Sentinel-lymph-node biopsy (SLNB) has become the standard of care for patients presenting with intermediate-thickness melanoma; however, there is no evidence that this procedure has a positive impact on survival. One study (Morton DL [2006] N Engl J Med 355: 1307–1317) was elegantly designed to determine the impact of SLNB on patient survival. In total, 1,269 patients with melanoma and no clinically palpable lymph nodes were prospectively randomized to receive either observation or SLNB, which if positive, was followed by lymph-node dissection. There was no suggestion of a difference in survival when the two groups were compared (P = 0.58).

Many subgroup analyses were performed on these data that had little bearing on this main point. The survival analysis comparing patients with positive sentinel-lymph nodes to patients who recurred with nodal disease is difficult to interpret since it assumes no false-positive analyses of the sentinel nodes and that all abnormal cells in the nodes would eventually form a tumor. This is not a valid assumption as discussed by Thomas in this issue of the journal (Thomas M [2008] Nat Clin Pract Oncol 5: 18–23). Whether one believes the assumption is correct or not, it does not alter the compelling data that there was no survival difference between the two groups. This finding is in accordance with several prospective, randomized trials, all of which showed that there was no survival benefit to prophylactic lymph-node dissection in patients with melanoma. (Veronesi U et al. [1977] N Engl J Med 297: 627–630; Sim FH et al. [1978] Cancer 41: 948–956)
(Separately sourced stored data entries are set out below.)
-- ==== Sys2Proof/Tests/Slice0.lean ====
section
/-! SUPPORT. Tests: the words of the spec's encodings decoded (30_encoding.md R93, R98),
  the smoke tests of WellFormed,
worked examples of 95_test_vectors.md run for one step, and for every statement with hypotheses a state and operands
that meet them together. -/

namespace Sys2Proof.Tests

open Sys2Proof.Machine

/-! ## Small states -/

/-- The state a step leaves, if it leaves one. -/
def after (i : Instr) (s : State) : Option State :=
  match exec i s with
  | .next t => some t
  | .fault _ => none
  | .refused _ => none

/-- The bytes of every write made. -/
def writesOf (s : State) : List (List Byte) :=
  s.chan.calls.filterMap fun c => match c with
    | .write bs => some bs
    | _ => none

/-- The answer and the writes of an instruction. -/
def saw (i : Instr) (s : State) : Option (Answer × List (List Byte)) :=
  (after i s).map fun t => (t.answer, writesOf t)

/-- The data-out level of a clock pulse. -/
def doutOf (w : WireEvt) : Option Bool :=
  match w with
  | .pulse p => some p.dout
  | .low _ _ => none
  | .high _ _ => none
  | .mode _ _ => none

/-- An open JTAG channel with the mirror and the target at a state, TCK and TMS driven low. -/
def jtagAt (t : Tap) : State :=
  { State.reset with
    ch := .opened
    proto := .jtag
    tapKnown := true
    tapCur := t
    plVal := 0x08
    plDir := 0x0B
    chan := { Chan.reset with target := t, eng := { Engine.reset with lowDir := 0x0B } } }

/-- An open SPI channel, select idle. -/
def spiOn (m : SpiMode) (activeHigh : Bool) : State :=
  { State.reset with
    ch := .opened
    proto := .spi
    spiMode := m
    spiCsActiveHigh := activeHigh
    plVal := 0x08
    plDir := 0x0B
    chan := { Chan.reset with eng := { Engine.reset with lowVal := 0x08, lowDir := 0x0B } } }

/-- An open I2C channel with the bus idle, on a chip with open-drain outputs or without. -/
def i2cOn (od : Bool) : State :=
  { State.reset with
    ch := .opened
    proto := .i2c
    cap := ⟨true, true, od⟩
    plVal := if od then 0x03 else 0x01
    plDir := if od then 0x03 else 0x01
    chan := { Chan.reset with sup := ⟨true, true, od⟩ } }

/-- The channel's stream of unread responses set. -/
def withRx (s : State) (rx : List Byte) : State := { s with chan := { s.chan with rx := rx } }

/-- What the channel agent will do, set. -/
def withTurns (s : State) (ts : List Turn) : State := { s with chan := { s.chan with turns := ts } }

/-- The engine's flushed stream set. -/
def withTx (s : State) (tx : List Byte) : State := { s with chan := { s.chan with tx := tx } }

/-- The levels the environment puts on the data-in pin, set. -/
def withDin (s : State) (din : List Bool) : State := { s with chan := { s.chan with din := din } }

/-- The levels the environment puts on the undriven pins, set. -/
def withPins (s : State) (ps : List Byte) : State := { s with chan := { s.chan with pins := ps } }

/-- The engine's state set. -/
def withEng (s : State) (e : Engine) : State := { s with chan := { s.chan with eng := e } }

/-- Loopback on. -/
def looped (s : State) : State := withEng s { s.chan.eng with loopback := true }

/-- The chip's capabilities set, latched too. -/
def withSup (s : State) (c : Caps) : State := { s with cap := c, chan := { s.chan with sup := c } }

/-! ## WellFormed refuses what has no encoding -/

theorem test_wf_no_bytes : (Instr.outBytesWpMsb []).wellFormed = false := by decide
theorem test_wf_read_zero : (Instr.inBytesRpMsb 0).wellFormed = false := by decide
theorem test_wf_read_beyond : (Instr.inBytesRnLsb 65537).wellFormed = false := by decide
theorem test_wf_zero_bits : (Instr.outBitsWnMsb 0 0xFF).wellFormed = false := by decide
theorem test_wf_nine_bits : (Instr.ioBitsWnRpLsb 9 0xFF).wellFormed = false := by decide
theorem test_wf_zero_clocks : (Instr.tmsWn 0 0x1F).wellFormed = false := by decide
theorem test_wf_eight_clocks : (Instr.tmsrWnRp 8 0x1F).wellFormed = false := by decide
theorem test_wf_port_number : (Instr.qRead 4294967296).wellFormed = false := by decide
theorem test_wf_port_emit_number : (Instr.mpsseEmit (.bitsR .rpMsb 4294967296)).wellFormed = false := by decide
theorem test_wf_known_is_not_unknown : (Instr.mpsseEmit (.unknown 0x4B)).wellFormed = false := by decide
theorem test_wf_accepts : (Instr.mpsseEmit (.tms .wn 8 0xFF)).wellFormed = true := by decide

/-! ## Words decode to the instruction they stand for -/

/-- Every byte-oriented shift, from its row of R93 and its format of R81, R83. -/
theorem test_decode_byte_shifts :
    ∀ p ∈ [
      ([0x10, 0x01, 0x00, 0xA5, 0x3C], Instr.outBytesWpMsb [0xA5, 0x3C]),
      ([0x11, 0x01, 0x00, 0xA5, 0x3C], .outBytesWnMsb [0xA5, 0x3C]),
      ([0x18, 0x00, 0x00, 0x81], .outBytesWpLsb [0x81]),
      ([0x19, 0x00, 0x00, 0x81], .outBytesWnLsb [0x81]),
      ([0x39, 0x02, 0x00, 0x00, 0x00, 0x00], .ioBytesWnRpLsb [0, 0, 0]),
      ([0x31, 0x00, 0x00, 0x9F], .ioBytesWnRpMsb [0x9F]),
      ([0x34, 0x00, 0x00, 0x9F], .ioBytesWpRnMsb [0x9F]),
      ([0x3C, 0x00, 0x00, 0x9F], .ioBytesWpRnLsb [0x9F]),
      ([0x20, 0xFF, 0xFF], .inBytesRpMsb 65536),
      ([0x24, 0x00, 0x01], .inBytesRnMsb 257),
      ([0x28, 0x02, 0x00], .inBytesRpLsb 3),
      ([0x2C, 0x00, 0x00], .inBytesRnLsb 1)],
      decode .m p.1 = some (p.2, []) := by
  decide

/-- Every bit-oriented shift, from its row of R93 and its format of R81, R84. -/
theorem test_decode_bit_shifts :
    ∀ p ∈ [
      ([0x12, 0x07, 0xA5], Instr.outBitsWpMsb 8 0xA5),
      ([0x13, 0x00, 0x80], .outBitsWnMsb 1 0x80),
      ([0x1A, 0x03, 0x0F], .outBitsWpLsb 4 0x0F),
      ([0x1B, 0x03, 0x0F], .outBitsWnLsb 4 0x0F),
      ([0x22, 0x00], .inBitsRpMsb 1),
      ([0x26, 0x04], .inBitsRnMsb 5),
      ([0x2A, 0x06], .inBitsRpLsb 7),
      ([0x2E, 0x07], .inBitsRnLsb 8),
      ([0x33, 0x03, 0xC0], .ioBitsWnRpMsb 4 0xC0),
      ([0x36, 0x03, 0xC0], .ioBitsWpRnMsb 4 0xC0),
      ([0x3B, 0x06, 0x7E], .ioBitsWnRpLsb 7 0x7E),
      ([0x3E, 0x06, 0x7E], .ioBitsWpRnLsb 7 0x7E)],
      decode .m p.1 = some (p.2, []) := by
  decide

/-- Every TMS command, from its row of R93 and its format of R86. -/
theorem test_decode_tms :
    ∀ p ∈ [
      ([0x4A, 0x06, 0x7F], Instr.tmsWp 7 0x7F),
      ([0x4B, 0x04, 0x1F], .tmsWn 5 0x1F),
      ([0x6A, 0x00, 0x01], .tmsrWpRp 1 0x01),
      ([0x6B, 0x00, 0x81], .tmsrWnRp 1 0x81),
      ([0x6E, 0x01, 0x02], .tmsrWpRn 2 0x02),
      ([0x6F, 0x01, 0x02], .tmsrWnRn 2 0x02)],
      decode .m p.1 = some (p.2, []) := by
  decide

/-- Every pin and configuration command, from its row of R93 and its format of R81, R85, R87. -/
theorem test_decode_pins_and_switches :
    ∀ p ∈ [
      ([0x80, 0x08, 0x0B], Instr.setLow 0x08 0x0B),
      ([0x81], .getLow),
      ([0x82, 0xF0, 0x0F], .setHigh 0xF0 0x0F),
      ([0x83], .getHigh),
      ([0x84], .loopOn),
      ([0x85], .loopOff),
      ([0x86, 0x5F, 0xEA], .setDiv 0xEA5F),
      ([0x87], .sendImm),
      ([0x8A], .div5Off),
      ([0x8B], .div5On),
      ([0x8C], .ph3On),
      ([0x8D], .ph3Off),
      ([0x96], .adaptOn),
      ([0x97], .adaptOff),
      ([0x9E, 0x03, 0xC0], .odCfg 0x03 0xC0),
      ([0xAA], .bogus)],
      decode .m p.1 = some (p.2, []) := by
  decide

/-- Every host operation, from its OPSEL in R98; the operand layout is the model's (log entry 3). -/
theorem test_decode_host :
    ∀ p ∈ [
      ([0x00, 0x87], Instr.qEnq 0x87),
      ([0x01, 0x03, 0x00, 0x00, 0x00, 0x4B, 0x04, 0x1F], .qEnqs [0x4B, 0x04, 0x1F]),
      ([0x02], .qFlush),
      ([0x03, 0x00, 0x01, 0x00, 0x00], .qRead 256),
      ([0x04], .qCount),
      ([0x10, 0x40, 0x42, 0x0F, 0x00], .clkConfigure 1000000),
      ([0x20, 0x02, 0x01], .tapNext .drSelect true),
      ([0x21, 0x00, 0x0B], .tapPath .reset .irShift),
      ([0x22, 0x0D], .tapGoto .irPause),
      ([0x30], .jtagReset),
      ([0x31, 0x08, 0x00, 0x00, 0x00, 0x01, 0x00, 0x00, 0x00, 0xFE], .jtagScanIr 8 [0xFE]),
      ([0x32, 0x09, 0x00, 0x00, 0x00, 0x02, 0x00, 0x00, 0x00, 0xFF, 0x01], .jtagScanDr 9 [0xFF, 0x01]),
      ([0x33, 0x0D], .jtagSetEndIr .irPause),
      ([0x34, 0x06], .jtagSetEndDr .drPause),
      ([0x40], .spiAssert),
      ([0x41], .spiClear),
      ([0x42, 0x0C, 0x00, 0x00, 0x00, 0x02, 0x00, 0x00, 0x00, 0xA5, 0xC0], .spiTransact 12 [0xA5, 0xC0]),
      ([0x43, 0x08, 0x00, 0x00, 0x00, 0x01, 0x00, 0x00, 0x00, 0x06], .spiWrite 8 [0x06]),
      ([0x44, 0x18, 0x00, 0x00, 0x00], .spiRead 24),
      ([0x50], .i2cStart),
      ([0x51], .i2cRstart),
      ([0x52], .i2cStop),
      ([0x53, 0xA0], .i2cWriteByte 0xA0),
      ([0x54, 0x01], .i2cReadByte true),
      ([0x55, 0x50, 0x02, 0x00, 0x00, 0x00], .i2cXread 0x50 2),
      ([0x56, 0x50, 0x02, 0x00, 0x00, 0x00, 0x00, 0x12], .i2cXwrite 0x50 [0x00, 0x12]),
      ([0x60], .mpsseSync),
      ([0x61, 0x40, 0x42, 0x0F, 0x00], .jtagOpen 1000000),
      ([0x62, 0x80, 0xC3, 0xC9, 0x01], .spiOpen 30000000),
      ([0x63, 0xA0, 0x86, 0x01, 0x00], .i2cOpen 100000),
      ([0x64], .close),
      ([0x70, 0x4B, 0x05, 0x00, 0x00, 0x00, 0x1F], .mpsseEmit (.tms .wn 5 0x1F))],
      decode .h p.1 = some (p.2, []) := by
  decide

/-- `0x4B` bit by bit from R82: WTMS, BITMODE and LSBF set, WNEG set, RDAT and WDAT clear. -/
theorem test_decode_tms_bits : decode .m [0b01001011, 0b00000100, 0b00011111] = some (.tmsWn 5 0x1F, []) := by decide

/-- R88 on the 19-byte flush of vector J2: six commands and nothing left. -/
theorem test_decode_stream :
    decode .m [0x4B, 0x02, 0x01, 0x39, 0x02, 0x00, 0x00, 0x00, 0x00]
      = some (.tmsWn 3 0x01, [0x39, 0x02, 0x00, 0x00, 0x00, 0x00]) := by decide

theorem test_decode_refuses_gap : decode .m [0x8E] = none := by decide
theorem test_decode_refuses_short : decode .m [0x10, 0x01, 0x00, 0xA5] = none := by decide
theorem test_decode_refuses_opsel : decodeHost [0x05] = .error (.unknownOpsel 0x05) := by rfl
theorem test_decode_refuses_tap : decodeHost [0x22, 0x10] = .error (.badTapCode 0x10) := by rfl
theorem test_decode_refuses_bit : decodeHost [0x54, 0x02] = .error (.badBit 0x02) := by rfl

/-- A table word and the step it gives as the first after reset (log entries 1 and 2). -/
theorem test_table_word : decodeTableWord 8 0x87 = some .sendImm := by decide
theorem test_table_word_host : decodeTableWord 8 0x30 = some .jtagReset := by decide
theorem test_fetch_word : (State.reset.withFetchWord 8 0x84).chan.tx = [0x84] := by decide
theorem test_fetch_word_host : (State.reset.withFetchWord 8 0x60).port = [0x60] := by decide

/-! ## The engine's commands, one step each -/

/-- R84, R228: MSB first, the first three bits of the byte. -/
theorem test_shift_out_levels :
    (after (.outBitsWnMsb 3 0b10100000) State.reset).map (fun t => t.chan.wire.filterMap doutOf)
      = some [true, false, true] := by decide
If the authors conclude that SLNB is “preferred” despite finding no survival benefit associated with this procedure, one wonders why the study was done at all.

The small difference in progression-free survival that was observed in the Morton study was most likely attributable to the surgical removal of the nodes in one group, which removed the most common first site of recurrence in one group but not in the other.

The concluding sentence of the paper describing the randomized trial states that “...sentinel-lymph node biopsy should be preferred to observation”. This conclusion is not justified by the data and should not be accepted. Although SLNB does provide prognostic information, patients should be clearly informed that SLNB, possibly followed by lymph-node dissection, is an expensive procedure with associated morbidity that confers no survival benefit. If the authors conclude that SLNB is “preferred” despite finding no survival benefit associated with this procedure, one wonders why the study was done at all.